In the latest installment of our popular series, Irish League elite referee Raymond Crangle discusses fan abuse, treating players like men, high profile mistakes and why he hasn't quit yet
Q. How you started refereeing is a tragic story. What happened?
A. I wanted players to be protected. There was a scuffle in a Belfast and District League match, a young guy took a blow to the head and unfortunately died on the pitch. My team Glanville were involved in the game and I went to his funeral. The fella had an underlying health condition but no-one expects their family member to come home from football in a box. That was a sobering moment for me. I was coming into my late 20s and was disillusioned with playing. A referee in the league suggested I gave it a go and I took the course. I haven't looked back since.
Q. And you're mad enough to still be a referee nearly 20 years on. The obvious question is why?
A. A lot of my close friends are amazed I went into refereeing because if anyone was going to give a ref an earful it was me. Maybe that's why I can have a rapport with players on the pitch. Players will give a lot and I can give it back. I don't adopt a schoolteacher's approach; I treat men like men.
Q. So you don't mind using strong language?
A. I think what happens on the field of play should stay there between referees and players but sometimes you have to give it back.
Q. Are you meaning stand up for yourself?
A. I wouldn't say that but if you are a shrinking violet the more experienced players in the league will try and influence or intimidate you. They will try to get the upper hand by trying to get the next decision in their favour, when the next 50-50 challenge happens. Players can be shrewd and good at their job. They will use every tool in their locker to get a decision. Equally, us referees have to use every tool in our locker to maintain discipline on the pitch and get the best out of the players. If the players don't infringe the laws of the game you won't hear about the referee. We only have to step in when they do that and it's the nature of the beast.
Q. So why are you still doing it, all these years later?
A. Sheer enjoyment. You don't have the thrill of playing but you can enjoy refereeing.
Q. But you must have experienced some hard times?
A. I'm not the only referee in the country who has gone home, thrown the kit bag up the hallway and said 'that's it, I'm finished.' I've had those moments but your colleagues will always support you and we believe in what we are doing. You need a football and a referee to play this game. Sometimes people will say neither the football nor the referee are any good but that's our life. A player can have a go at me but I can say to him 'you're not having such a great game either, I see your number on the board, you're going off!' I think a bit of banter with the players is okay and I'm fortunate to be well established in the game.
Q. How do you find the criticism, including from social media?
A. I think the scrutiny on the referees and players has never been more intense. When I started out you might have had one BBC camera while six games were on. Now every game is covered and every fan has the potential to be a cameraman with his mobile phone. In the refereeing fraternity here we think VAR is a fan on the sidelines posting on Twitter. We put ourselves in the kitchen and we expect a bit of heat. At times fans will overstep the mark. I don't believe because they pay in they can say what they want to you. Players and managers also get scathing criticism. I don't think it's right when people want to infringe on people's personal lives. That line should not be crossed but some people don't see it that way. Some people just want to lambast you.

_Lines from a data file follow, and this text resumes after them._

/-- Settles O24: a register that no enable owns is stored, one of an owner goes by its owner's CFG, and a CFG register by the
checks of its enable; clearing ING_CTRL.EN closes slot after slot. -/
theorem ingressConfiguration : Obligations.IngressConfiguration := by
  intro s a r v hu hr hrw b w p n e m i c stored failed busy
  have hpair := exec_ingConfigWrite_pair hu hr hrw (rfl : b = _) (rfl : w = _)
  have hslot := exec_ingConfigWrite_frameSlot hu hr hrw (rfl : b = _) (rfl : w = _)
  have htmpl := exec_ingConfigWrite_template hu hr hrw (rfl : b = _) (rfl : w = _)
  have hinert := exec_ingConfigWrite_inertial hu hr hrw (rfl : b = _) (rfl : w = _)
  have hing : ∀ x, x ≤ b → 0x60200 ≤ x → b ≠ R.ingErr := fun x h h' => by simp only [R.ingErr]; omega
  refine ⟨fun hlo hhi => ⟨_, exec_ingConfigWrite hu hr hrw hlo, if_pos hhi⟩, fun o ho => ?_, ?_,
    fun w hw => ⟨_, exec_ingCtrlWrite w hu, ?_⟩,
    fun w hw hen => ⟨_, exec_ingCtrlWrite w hu, ?_⟩⟩
  · simp only [List.mem_cons, List.not_mem_nil, or_false] at ho
    rcases ho with rfl | rfl | rfl | rfl
    · intro (hlo : 0x60200 ≤ b) (hhi : b < 0x61000) hne
      exact owned_register (hpair hlo hhi) hne (hing _ hlo (by decide))
    · intro (hlo : 0x61000 ≤ b) (hhi : b < 0x62000) hne
      exact owned_register (hslot hlo hhi) hne (hing _ hlo (by decide))
    · intro (hlo : 0x62000 ≤ b) (hhi : b < 0x63000) hne
      exact owned_register (htmpl hlo hhi) hne (hing _ hlo (by decide))
    · intro (hlo : 0x63000 ≤ b) _ hne
      exact owned_register (hinert hlo) hne (hing _ hlo (by decide))
  · intro t sem o ho
    have hout : ∀ x, b < x → x ≤ 0x63000 → ¬ 0x63000 ≤ b := fun x h h' => by omega
    simp only [List.mem_cons, List.not_mem_nil, or_false] at ho
    rcases ho with rfl | rfl | rfl | rfl
    · intro (hlo : 0x60200 ≤ b) (hhi : b < 0x61000) hcfg
      obtain ⟨h₁, h₂, h₃, h₄⟩ := pair_enable hlo ((hpair hlo hhi).trans (congrArg _ (ownedWrite_cfg hcfg)))
      exact ⟨h₁, h₂, h₃, h₄, fun _ h => absurd h (hout _ hhi (by decide))⟩
    · intro (hlo : 0x61000 ≤ b) (hhi : b < 0x62000) hcfg
      obtain ⟨h₁, h₂, h₃, h₄⟩ := fs_enable hcfg hhi ((hslot hlo hhi).trans (congrArg _ (ownedWrite_cfg hcfg)))
      exact ⟨h₁, h₂, h₃, h₄, fun _ h => absurd h (hout _ hhi (by decide))⟩
    · intro (hlo : 0x62000 ≤ b) (hhi : b < 0x63000) hcfg
      obtain ⟨h₁, h₂, h₃, h₄⟩ := tmpl_enable hlo ((htmpl hlo hhi).trans (congrArg _ (ownedWrite_cfg hcfg)))
      exact ⟨h₁, h₂, h₃, h₄, fun _ h => absurd h (hout _ hhi (by decide))⟩
    · intro (hlo : 0x63000 ≤ b) _ hcfg
      obtain ⟨⟨h₁, h₂, h₃, h₄⟩, h₅⟩ := is_enable hcfg ((hinert hlo).trans (congrArg _ (ownedWrite_cfg hcfg)))
      exact ⟨h₁, h₂, h₃, h₄, fun _ _ => h₅⟩
  · rw [if_neg (by simp [hw]), and_one_eq, if_pos hw]
  · rw [if_pos (by simp [hw, hen]), and_one_eq, if_neg (by simp [hw])]
    obtain ⟨hframes, hctrl⟩ := foldl_closeOnDisable (s := wr s R.ingCtrl 0) (List.range 16)
    refine ⟨fun m => hframes m (.inl (List.mem_range.mpr m.isLt)), ?_⟩
    rw [rb, hctrl, rd_wr_same]
    rfl

end Sys2Proof.Machine
end

section
/-! SUPPORT. Packets at a CSI port, and the start and end of a camera frame (R107, R109, R117 to R119, R128); a part of O22. -/

namespace Sys2Proof.Machine
section
variable {s t : State} {a p vc n k : Nat}

/-! ### Counters that raise a source (R128) -/

/-- `t` is `s` but for register `reg` and the event controller's latches. -/
structure CountOnly (reg : Nat) (s t : State) : Prop where
  frame : ∃ r e, t = { s with regs := r, evc := e }
  regs : ∀ a, a ≠ reg → rd t a = rd s a

namespace CountOnly
variable {reg : Nat}

theorem refl : CountOnly reg s s := ⟨⟨_, _, rfl⟩, fun _ _ => rfl⟩

theorem ing (h : CountOnly reg s t) : t.ing = s.ing := by
  obtain ⟨⟨_, _, rfl⟩, -⟩ := h
  rfl

theorem slot (h : CountOnly reg s t) (n : Nat) : fsSlot t n = fsSlot s n := by rw [fsSlot, h.ing, fsSlot]

theorem samePlaces (h : CountOnly reg s t) (hr : reg < 0x180000) : SamePlaces s t := by
  obtain ⟨⟨_, _, rfl⟩, hregs⟩ := h
  exact ⟨fun k _ => hregs _ (by simp only [R.memRedir]; omega), rfl, rfl, rfl, rfl, rfl⟩

end CountOnly

theorem countOnly_countRaise (reg m : Nat) : CountOnly reg s (countRaise s reg m) := by
  unfold countRaise
  split
  · exact .refl
  · refine ⟨⟨(bump s reg).regs, (raiseEdge (bump s reg) m).evc, ?_⟩, fun a ha => ?_⟩
    · rw [raiseEdge_frame]
      rfl
    · rw [rd_raiseEdge, rd_bump_other _ ha]

theorem rd_countRaise_same (reg m : Nat) : rd (countRaise s reg m) reg = incSat (rd s reg) := by
  unfold countRaise
  split
  case isTrue h => rw [h]; rfl
  case isFalse => rw [rd_raiseEdge, rd_bump_same]

/-! ### A packet and its slot (R107) -/

/-- A port that takes packets, with ingress and the CSI block on. -/
theorem csiOn_of (hi : rb s R.ingCtrl 0 = true) (hp : rb s (R.ingCsiCfg p) 31 = true) (hb : blockOn s 8 = true) : csiOn s p = true := by
  rw [csiOn, ingOn, hi, hp, hb]
  rfl

variable {dt : Option Nat} {f : State → Nat → State}

theorem csiPacket_one_slot (hon : csiOn s p = true) (hs : csiSlots s p vc dt = [n]) : csiPacket s p vc dt 0 f = f s n := by
  simp [csiPacket, hon, hs]

theorem csiPacket_no_slot (hon : csiOn s p = true) (hs : csiSlots s p vc dt = []) :
    csiPacket s p vc dt 0 f = csiCount s p (R.ingCsiUnmatched p) := by
  simp [csiPacket, hon, hs]

theorem csiPacket_bad_header (hon : csiOn s p = true) : csiPacket s p vc dt 2 f = csiCount s p (R.ingCsiEccUncorr p) := by
  simp [csiPacket, hon]

/-- The slots of CSI packets are camera slots. -/
theorem fsType_of_csiSlots (hs : csiSlots s p vc dt = [n]) : fsType s n = 0 := by
  have hmem : n ∈ csiSlots s p vc dt := hs ▸ List.mem_singleton_self n
  simp only [csiSlots, List.mem_filter, Bool.and_eq_true, beq_iff_eq] at hmem
  obtain ⟨-, ⟨⟨⟨-, htype⟩, -⟩, -⟩, -⟩ := hmem
  exact htype

/-! ### A frame opens (R109, R117, R118) -/

/-- A frame start is counted, and takes a LOST slot back. -/
def startCounted (s : State) (n : Nat) : State :=
  bumpWrap (when (rb s (R.ingFsStatus n) 3) (fun s => fsEvent (clrBits s (R.ingFsStatus n) 8) n 1) s) (R.ingFsFrames n)

/-- The frame that a start opens, and the slot with it. -/
def startedFrame (x : FrameSlot) (stamp : DWord) (buf sensor : Option Nat) (lost : Bool) : OpenFrame :=
  ⟨stamp, stamp, buf, 0, 0, 0, none, sensor, false, none, false, false, false, lost, x.count⟩

def startedSlot (x : FrameSlot) (stamp : DWord) (buf sensor : Option Nat) (lost : Bool) : FrameSlot :=
  { x with
    frame := some (startedFrame x stamp buf sensor lost), count := (x.count + 1) % 2 ^ 32, lossFrom := stamp
    unwrapped := match sensor with | some v => some v | none => x.unwrapped }

/-- Slot `n` of `t` with the frame that a start in state `s` opens. -/
def frameStarted (s t : State) (n : Nat) (stamp : DWord) (buf sensor : Option Nat) : State :=
  setFsSlot t n (startedSlot (fsSlot t n) stamp buf sensor (rb s (R.ingFsStatus n) 3))

theorem openFrame_buffered {stamp : DWord} {sensor : Option Nat} (h : (fsSlot s n).frame = none) (hcsi : fsType s n = 0)
    (hbuf : takeBuffer (startCounted s n) n = (t, some k)) : openFrame s n stamp sensor =
      stZero (frameStarted s t n stamp (some k) sensor) (stampTable s n (fsBuf s n k)) (8 * fsHeight s n) := by
  unfold startCounted at hbuf
  unfold openFrame
  rw [h]
  dsimp only
  rw [hbuf]
  exact if_pos hcsi

theorem openFrame_dropped {stamp : DWord} {sensor : Option Nat} (h : (fsSlot s n).frame = none)
    (hbuf : takeBuffer (startCounted s n) n = (t, none)) : openFrame s n stamp sensor = frameStarted s t n stamp none sensor := by
  unfold startCounted at hbuf
  unfold openFrame
  rw [h]
  dsimp only
  rw [hbuf]
  rfl

theorem semTest_one (i : Nat) : semTest s i 1 = decide (semCount s i ≠ 0) := by
  rw [semTest_eq, decide_eq_decide, Ne, ← BitVec.toNat_inj]
  exact Nat.one_le_iff_ne_zero

/-- The slot once its free semaphore has given the next buffer, and once it has given none. -/
def bufferTaken (s : State) (n : Nat) : State :=
  setFsSlot (semWaitsubOp s 1 (rf s (R.ingFsSem n) 31 16) 1) n
    { fsSlot s n with nextBuf := ((fsSlot s n).nextBuf + 1) % max 1 (fsNbuf s n) }

def bufferMissed (s : State) (n : Nat) : State :=
  fsEvent (bump (semWaitsubOp s 1 (rf s (R.ingFsSem n) 31 16) 1) (R.ingFsDrops n)) n 4

theorem semCount_of_sem (h : t.sem = s.sem) (i : Nat) : semCount t i = semCount s i := by rw [semCount, h, semCount]

theorem semCount_semWaitsubOp (r : Nat) {i : Nat} {c : Word} (h : semTest s i c = true) :
    semCount (semWaitsubOp s r i c) i = semCount s i - c := by
  rw [semWaitsubOp_of_enough h, semCount_result, semCount_store_same]

theorem semCount_bufferTaken (hc : semCount s (rf s (R.ingFsSem n) 31 16) ≠ 0) :
    semCount (bufferTaken s n) (rf s (R.ingFsSem n) 31 16) = semCount s (rf s (R.ingFsSem n) 31 16) - 1 := by
  rw [bufferTaken, semCount_of_sem (SlotOnly.refl.setFsSlot _).sem]
  exact semCount_semWaitsubOp 1 (by rw [semTest_one, decide_eq_true hc])

theorem fsSlot_bufferTaken : fsSlot (bufferTaken s n) n =
    { fsSlot s n with nextBuf := ((fsSlot s n).nextBuf + 1) % max 1 (fsNbuf s n) } := fsSlot_setFsSlot_same ..

theorem slotOnly_bufferMissed : SlotOnly n (semWaitsubOp s 1 (rf s (R.ingFsSem n) 31 16) 1) (bufferMissed s n) :=
  (SlotOnly.refl.wr (.inl (by simp only [R.ingFsDrops]; omega)) _).fsEvent 4

theorem rd_bufferMissed_drops : rd (bufferMissed s n) (R.ingFsDrops n) = incSat (rd s (R.ingFsDrops n)) := by
  rw [bufferMissed, fsEvent, rd_setBits_other _ _ (by simp only [R.ingFsDrops, R.ingFsEvent]; omega), rd_bump_same,
    semWaitsubOp_sameRegs _ List.not_mem_nil]

theorem bufferMissed_event : bit (rd (bufferMissed s n) (R.ingFsEvent n)) 4 = true := by
  rw [bufferMissed, fsEvent, rd_setBits_same]
  exact bit_or_bitW _ (by decide)

/-- R118: with a count on the free semaphore the next buffer is taken. -/
theorem takeBuffer_free (hf : rf s (R.ingFsSem n) 31 16 < 4096) (hc : semCount s (rf s (R.ingFsSem n) 31 16) ≠ 0) :
    takeBuffer s n = (bufferTaken s n, some (fsSlot s n).nextBuf) := by
  have hnamed : rf s (R.ingFsSem n) 31 16 ≠ 0xFFFF := by omega
  have htest : semTest s (rf s (R.ingFsSem n) 31 16) 1 = true := by rw [semTest_one, decide_eq_true hc]
  unfold takeBuffer
  dsimp only
  rw [Nat.mod_eq_of_lt hf, if_neg hnamed, htest, Bool.or_true, if_pos rfl]
  rfl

Q. The fitness requirements for the referees are pretty strict. How do you find them?
A. Our game doesn't have the finances to have full-time referees, unlike our colleagues in Germany, England, France or Spain. It's ironic that their fitness tests are the same as ours. They don't have a 40 hour working week to try and fit their training around. In an ideal world it would be great for us to have a panel of 13 professional referees. With all due respect to Irish League sides, our refs have to have the same level of fitness as the ref who takes charge of Liverpool v Atletico Madrid.
Q. With respect to Irish League clubs, we would all acknowledge it's a different level of the game.
A. It's a different game but the fitness standards for the refs are the same and that sometimes baffles referees here because it's strange to say the official who takes charge of the Irish Cup Final has to be as fit as the referee in the Champions League final. And yet the financial rewards for the job are certainly not the same. We referee because we want to be involved in the game.
Q. What high profile games have you been involved in?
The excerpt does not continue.